I recently read an article by Daniel Tunkelang entitled Data Scientists: Generalists or Specialists? and it resonated with me. I’ve been involved with hiring data scientists for some time now and I also get a lot of recruiters contacting me about various data science jobs. My general observation is that when companies search for data scientists, they tend to use the equation (Machine Learning = Data Science), and tend to play down all the other skills that make up data science, such as creativity, critical thinking, data preparation etc.
Generalists add more value than specialists in a company’s early days, since you’re building most of your product from scratch and something is better than nothing. Your first classifier doesn’t have to use deep learning to achieve game-changing results. Nor does your first recommender system need to use gradient-boosted decision trees. And a simple t-test will probably serve your A/B testing needs.
Generalists hit a wall as your products mature: they’re great at developing the first version of a data product, but they don’t necessarily know how to improve it.

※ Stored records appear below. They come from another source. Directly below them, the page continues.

-- ==== Sys2Proof/Machine/CoreMem.lean ====
section
/-!
DEFINITION. The memory accesses of an application core: translation and protection, the attributes of each
region, loads, stores, and what goes to the domain (R529 to R567, R594 to R643). Sv48 and PMP follow the
RISC-V architecture that R529 names (PRESUMED, log entry 9).
-/
namespace Sys2Proof.Machine

open Sys2Proof

/-- Why an access of a core is not performed. -/
inductive XFault where
  | page
  | misaligned
  /-- An access fault with its reason (R561). -/
  | access (reason : Nat)
  /-- An access fault whose reason R561 does not list: a PMP refusal, an uncorrectable scratchpad word. -/
  | unlisted
deriving DecidableEq, Repr

/-- The exception that a fault raises (R558, R561). -/
def State.coreFault (s : State) (h : Nat) (store : Bool) (va pa : Nat) (f : XFault) : State :=
  match f with
  | .page => s.coreTrap h (if store then 15 else 13) (BitVec.ofNat 64 va)
  | .misaligned => s.coreTrap h (if store then 6 else 4) (BitVec.ofNat 64 va)
  | .access r => s.accessFault h store va pa r
  | .unlisted =>
    let r := s.fresh 4
    r.2.accessFault h store va pa r.1.toNat

/-! ### Protection and translation -/

/-- The mode that loads and stores of a core act in: MPP while MPRV is set. -/
def Core.accessMode (c : Core) : Mode :=
  let st := (c.csrAt 0x300).toNat
  if bitN st 17 then (match field st 12 11 with
    | 0 => .user
    | 1 => .supervisor
    | _ => .machine)
  else c.mode

def trailingOnes : Nat → Nat → Nat
  | 0, _ => 0
  | k + 1, x => if x % 2 = 1 then 1 + trailingOnes k (x / 2) else 0

/-- The configuration byte of a PMP entry. -/
def Core.pmpCfg (c : Core) (i : Nat) : Nat := (c.csrAt (0x3A0 + i / 8 * 2)).toNat / 256 ^ (i % 8) % 256

/-- The range of a PMP entry, at a granularity of 4 KiB (R533). -/
def Core.pmpRange (c : Core) (i : Nat) : Nat × Nat :=
  let at_ := fun j => (c.csrAt (0x3B0 + j)).toNat % 2 ^ 54
  match field (c.pmpCfg i) 4 3 with
  | 1 => ((if i = 0 then 0 else at_ (i - 1) / 1024 * 4096), at_ i / 1024 * 4096)
  | 3 =>
    let y := at_ i / 512 * 512 + 511
    let k := trailingOnes 54 y
    ((y - (2 ^ k - 1)) * 4, (y - (2 ^ k - 1)) * 4 + 2 ^ (k + 3))
  | _ => (0, 0)

/-- PMP lets a mode access a range: by the lowest-numbered entry that it touches. -/
def Core.pmpOk (c : Core) (mode : Mode) (store : Bool) (pa n : Nat) : Bool :=
  match (List.range 16).find? fun i => decide (pa < (c.pmpRange i).2 ∧ (c.pmpRange i).1 < pa + n) with
  | some i =>
    let r := c.pmpRange i
    decide (r.1 ≤ pa ∧ pa + n ≤ r.2) &&
      ((mode == .machine && !(bitN (c.pmpCfg i) 7)) || bitN (c.pmpCfg i) (if store then 1 else 0))
  | none => mode == .machine

/-- The fault of a read that met an error in a granule (R559). -/
def State.readFault (s : State) (g : Nat) : XFault :=
  if granule g = 32 then (if (s.fencedIn g 32).isEmpty then .access reasonUe else .access reasonFenced) else .unlisted

/-- A page-table entry gives no access: the kind of access is not permitted, or A or D is clear. -/
def pteRefuses (st : Nat) (mode : Mode) (store : Bool) (pte : Nat) : Bool :=
  (mode == .user && !(bitN pte 4)) || (mode == .supervisor && bitN pte 4 && !(bitN st 18)) ||
  (if store then !(bitN pte 2) else !(bitN pte 1 || (bitN st 19 && bitN pte 3))) || !(bitN pte 6) || (store && !(bitN pte 7))

/-- The Sv48 walk, from the table at an address, over the levels that are left: the address, or the fault with the
physical address that it met. -/
def State.walk (s : State) (mf : MemFaults) (c : Core) (mode : Mode) (store : Bool) (va : Nat) : Nat → Nat → Except (XFault × Nat) Nat × State
  | 0, _ => (.error (.page, 0), s)
  | k + 1, table =>
    let a := table + va / 2 ^ (12 + 9 * k) % 512 * 8
    if !(c.pmpOk .supervisor false a 8) then (.error (.unlisted, a), s)
    else if !(s.userHbmOk a 8) then (.error (.access reasonHole, a), s)
    else match s.load mf a 8 with
      | (.error g, s) => (.error (s.readFault g, a), s)
      | (.ok bs, s) =>
        let pte := leNat bs
        let next := field pte 53 10 * 4096
        if !(bitN pte 0) || (!(bitN pte 1) && bitN pte 2) || field pte 63 54 != 0 then (.error (.page, 0), s)
        else if bitN pte 1 || bitN pte 3 then
          if pteRefuses (c.csrAt 0x300).toNat mode store pte || next % 2 ^ (12 + 9 * k) != 0 then (.error (.page, 0), s)
          else (.ok (next + va % 2 ^ (12 + 9 * k)), s)
        else s.walk mf c mode store va k next

/-- The physical address of a range within one page, or the fault with the physical address that it met (R558). -/
def State.translate (s : State) (mf : MemFaults) (h : Nat) (store : Bool) (va n : Nat) : Except (XFault × Nat) Nat × State :=
  let c := s.core h
  let mode := c.accessMode
  let satp := (c.csrAt 0x180).toNat
  let r := if mode == .machine || satp / 2 ^ 60 == 0 then (.ok va, s)
    else if va / 2 ^ 47 ≠ 0 ∧ va / 2 ^ 47 ≠ 2 ^ 17 - 1 then (.error (.page, 0), s)
    else s.walk mf c mode store va 4 (satp % 2 ^ 44 * 4096)
  match r with
  | (.ok pa, s) => if c.pmpOk mode store pa n then (.ok pa, s) else (.error (.unlisted, pa), s)
  | (.error f, s) => (.error f, s)

/-- The parts of an access at page boundaries: address and length. -/
def coreSegs (va n : Nat) : List (Nat × Nat) :=
  let k := 4096 - va % 4096
  if n ≤ k then [(va, n)] else [(va, k), ((va + k) % 2 ^ 64, n - k)]

/-- Translate every part: (virtual address, physical address, length) of each, or the first fault with its
addresses. -/
def State.xlate (s : State) (mf : MemFaults) (h : Nat) (store : Bool) : List (Nat × Nat) → Except (XFault × Nat × Nat) (List (Nat × Nat × Nat)) × State
  | [] => (.ok [], s)
  | (va, n) :: rest => match s.translate mf h store va n with
    | (.error (f, pa), s) => (.error (f, va, pa), s)
    | (.ok pa, s) => match State.xlate s mf h store rest with
      | (.ok ps, s) => (.ok ((va, pa, n) :: ps), s)
      | (.error e, s) => (.error e, s)

/-! ### Regions -/

/-- The coherence attribute of an HBM address: 1 TILLER (R547 to R557). -/
def State.tillerRegion (s : State) (pa : Nat) : Bool :=
  bitN (Tbl.get 0 s.cores.coh (pa / 0x200000 / 32)).toNat (pa / 0x200000 % 32)

/-- An address that no region holds, or that its region refuses (R31, R438, R558). -/
def State.regionFault (s : State) (pa n : Nat) : Option XFault :=
  match regionOf pa with
  | .hbm => if s.userHbmOk pa n then none else some (.access reasonHole)
  | .spm t off =>
    if !(s.tile t).inService then some (.access reasonIsland)
    else if off + n ≤ s.spmBytes t then none else some (.access reasonHole)
  | .hole => some (.access reasonHole)
  | .view _ _ => none
  | .mmio => none
  | .aperture _ _ => none

def isHbm (pa : Nat) : Bool := regionOf pa == .hbm

/-- Charge an uncached access of a core to its partition (R549, R567). -/
def State.coreCharge (s : State) (h : Nat) (write : Bool) (pa n : Nat) : State :=
  if isHbm pa && s.tillerRegion pa then s.chargeHbm (s.core h).spart write pa n else s

/-- Read a local range of one region for a core. -/
def State.coreRead (s : State) (mf : MemFaults) (h pa n : Nat) : Except XFault (List Byte) × State :=
  match s.regionFault pa n with
  | some f => (.error f, s)
  | none => match regionOf pa with
    | .view v off =>
      if !(s.viewReadOk (s.core h).spart v off n) then (.error (.access reasonView), s.viewRefused 0)
      else match s.viewRead mf v off n with
        | (none, bs, s) => (.ok bs, s)
        | (some g, _, s) => (.error (s.readFault g), s)
    | .mmio =>
      if n ≠ 4 then (.error (.access reasonMmio), s)
      else match s.regRead (.core (Fin.ofNat 64 h)) pa with
        | (.ok v, s) => (.ok (leBytes 4 v.toNat), s)
        | (.error r, s) => (.error (.access r), s)
    | _ => match s.load mf pa n with
      | (.ok bs, s) => (.ok bs, s.coreCharge h false pa n)
      | (.error g, s) => (.error (s.readFault g), s)

/-- Read the parts of an access, in order. -/
def State.coreReadAll (s : State) (mf : MemFaults) (h : Nat) : List (Nat × Nat × Nat) → Except (XFault × Nat × Nat) (List Byte) × State
  | [] => (.ok [], s)
  | (va, pa, n) :: rest => match s.coreRead mf h pa n with
    | (.error f, s) => (.error (f, va, pa), s)
    | (.ok bs, s) => match State.coreReadAll s mf h rest with
      | (.ok cs, s) => (.ok (bs ++ cs), s)
      | (.error e, s) => (.error e, s)

/-- The fault of an access that is not aligned and touches more than HBM (R538). -/
def misalignedFault (ps : List (Nat × Nat × Nat)) : Option XFault :=
  if ps.all fun p => isHbm p.2.1 then none
  else if ps.any fun p => regionOf p.2.1 == .hole then some (.access reasonHole) else some .misaligned

/-! ### The domain aperture -/

/-- A new operation of a core (R617). -/
def State.coreOp (s : State) (h : Nat) (kind : RKind) (addr n : Nat) (data : List Byte) (pieces : List (Nat × Nat)) : RemOp :=
  { id := s.net.nextOp, kind := kind, src := .core h, partition := (s.core h).spart, target := apSlot addr, conn := 65536,
    window := 0, addr := addr, len := n, local_ := 0, data := data, atop := 0, w64 := false, cmp := 0,
    pieces := pieces.map fun p => ⟨p.1, p.2, 0, .held, 0⟩, addTo := none, addSt := .done, addPsn := 0, after := [],
    broken := false, code := 0, ordered := false }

In contrast, machine learning specialists can replace naive algorithms with better ones and continuously tune their systems. At this stage in a company’s growth, specialists help you squeeze additional opportunity from existing systems. If you’re a Google or Amazon, those incremental improvements represent phenomenal value.

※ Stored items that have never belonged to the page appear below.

/-- 384 MiB: an image slot. -/
def slotBytes : Nat := 384 * 0x100000

/-- FW_WRITE: into the standby slot, erased first at OFFSET 0 (R947 to R949). A signed image written after both images
failed starts stage 1 again (R898). -/
def State.runFwWrite (o : Observed) (c : Cmd) (s : State) : Reply :=
  let n := c.tail.length
  c.check [(decide (slotBytes < c.f 0 + n), 0)] <|
  .unlessBusy s.sunas.uncommitted <|
    s.maintain c .flash [.flash] fun s =>
      let b := s.standbyBlocks o.worn
      if b.1 < 1536 then .refuse S_FLASH_EXHAUSTED 0
      else
        let old := if c.f 0 = 0 then 0 else (s.sunas.slotOf s.sunas.standby).written
        let x : ImgSlot := { o.image.slot with written := max old (c.f 0 + n) }
        let t := b.2.modSunas fun u => { u.setSlot u.standby x with verified := false }
        if t.start.failed ∧ t.start.reason = 2 ∧ o.good then .own ((t.respond c.m 0 0 []).restart1) else .ok t

def execFwWrite (m : Fin 64) (o : Observed) (s : State) : Out := .next (s.serve kFwWrite m (State.runFwWrite o))

/-- FW_VERIFY: the standby image under R896. The last verify decides what FW_ACTIVATE may do (R950). -/
def State.runFwVerify (o : Observed) (c : Cmd) (s : State) : Reply :=
  c.check [(decide (slotBytes < c.f 0), 0)] <|
    s.maintain c .flash [.flash] fun s =>
      if s.imageOk s.sunas.standby o.good then .ok (s.modSunas fun u => { u with verified := true })
      else .own ((s.modSunas fun u => { u with verified := false }).respond c.m S_IMAGE_BAD 0 [])

def execFwVerify (m : Fin 64) (o : Observed) (s : State) : Out := .next (s.serve kFwVerify m (State.runFwVerify o))

/-- Make the standby slot active (R950, R951). -/
def State.activateStandby (s : State) (live : Bool) : State :=
  let u := s.sunas
  (s.modSunas fun x =>
    { x with activeSlot := u.standby, uncommitted := true, verified := false, byActivate := live || u.byActivate,
             handOver := if live then some (u.activeSlot, u.uncommitted, u.byActivate, u.verified) else u.handOver }).logEv
    "FW_ACTIVATED" 5 0 0xFF []

/-- FW_ACTIVATE: a live hand-over only while no other command is in progress (R951). -/
def State.runFwActivate (c : Cmd) (s : State) : Reply :=
  if !s.sunas.verified then .refuse S_IMAGE_BAD 0
  else .unlessBusy (c.on 0 && s.waitingMboxes != []) <|
    s.maintain c .flash [.flash] fun s => .ok (s.activateStandby (c.on 0))

def execFwActivate (m : Fin 64) (s : State) : Out := .next (s.serve kFwActivate m State.runFwActivate)

/-- FW_COMMIT: the fuses only rise (R954). -/
def State.runFwCommit (c : Cmd) (s : State) : Reply :=
  let u := s.sunas
  .unlessBusy (!(u.byActivate && u.runningSlot == u.activeSlot)) <|
    s.maintain c .flash [.flash] fun s =>
      .ok ((s.modSunas fun u =>
        { u with uncommitted := false, fuseVersion := max u.fuseVersion (u.slotOf u.activeSlot).secVersion }).logEv "FW_COMMITTED" 5 0 0xFF [])

def execFwCommit (m : Fin 64) (s : State) : Out := .next (s.serve kFwCommit m State.runFwCommit)

/-- Load the active image's microcode into the Tillers of a mask (R833). -/
def State.ucode (s : State) (mask : Nat) : State :=
  let level := (s.sunas.slotOf s.sunas.activeSlot).mcode
  ((maskTillers mask).foldl (fun s t => s.forN 4 fun s a => s.modArr t a fun x => { x with mcode := level }) s).keysFrom s

/-- UCODE_APPLY: activity UCODE; no RUNNING partition may own an array of the Tillers. -/
def State.runUcodeApply (c : Cmd) (s : State) : Reply :=
  .unlessBusy ((maskTillers (c.f 0)).any s.tillerOwned) <|
    s.maintain c .ucode ((maskTillers (c.f 0)).map .tiller) fun s => .ok (s.ucode (c.f 0))

def execUcodeApply (m : Fin 64) (s : State) : Out := .next (s.serve kUcodeApply m State.runUcodeApply)

/-! ### Logs, group 0x09 (R1015, R1020) -/

/-- LOG_INFO: with no record held there is no oldest one, and its number is not stated. -/
def State.runLogInfo (_ : Cmd) (s : State) : Reply :=
  let newest := s.log.nextNumber - 1
  match leastOf (s.log.records.map (·.number)) with
  | some o => .done s (packFields [(8, o), (8, newest), (8, s.log.overwritten)])
  | none => let r := s.fresh 64; .done r.2 (packFields [(8, r.1.toNat), (8, newest), (8, s.log.overwritten)])

def execLogInfo (m : Fin 64) (s : State) : Out := .next (s.serve kLogInfo m State.runLogInfo)

/-- A mailbox may read a record: a partition's sees its own and the package-wide ones. -/
def LogRec.visible (r : LogRec) (m : Nat) : Bool := decide (56 ≤ m) || r.partition == m / 7 || r.partition == 0xFF

/-- LOG_READ: the records of COUNT numbers from FIRST that are held and visible. -/
def State.runLogRead (c : Cmd) (s : State) : Reply :=
  .done s ((List.range (c.f 1)).flatMap fun i =>
    match s.log.records.find? fun r => r.number == c.f 0 + i with
    | some r => if r.visible c.m then r.bytes else []
    | none => [])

So, should you hire generalists or specialists? It really does depend—and the largest factor in your decision should be your company’s stage of maturity. But if you’re still not sure, then I suggest you favor generalists, especially if your company is still in a stage of rapid growth. Your problems are probably not as specialized as you think, and hiring generalists reduces your risk. Plus, hiring generalists allows you to give them the opportunity to learn specialized skills on the job. Everybody wins.
Read the complete post here on O’Reilly.com. What needs to be noted here is that companies will need more specific skills as their analytics mature and evolve, however in the beginning creativity, competence and critical thinking are most likely the most important skills. I tend to agree with a lot of what Tunkelang writes, and I do get the sense that a lot of hiring managers believe their projects are a lot more mature and advanced than they really are. Thoughts?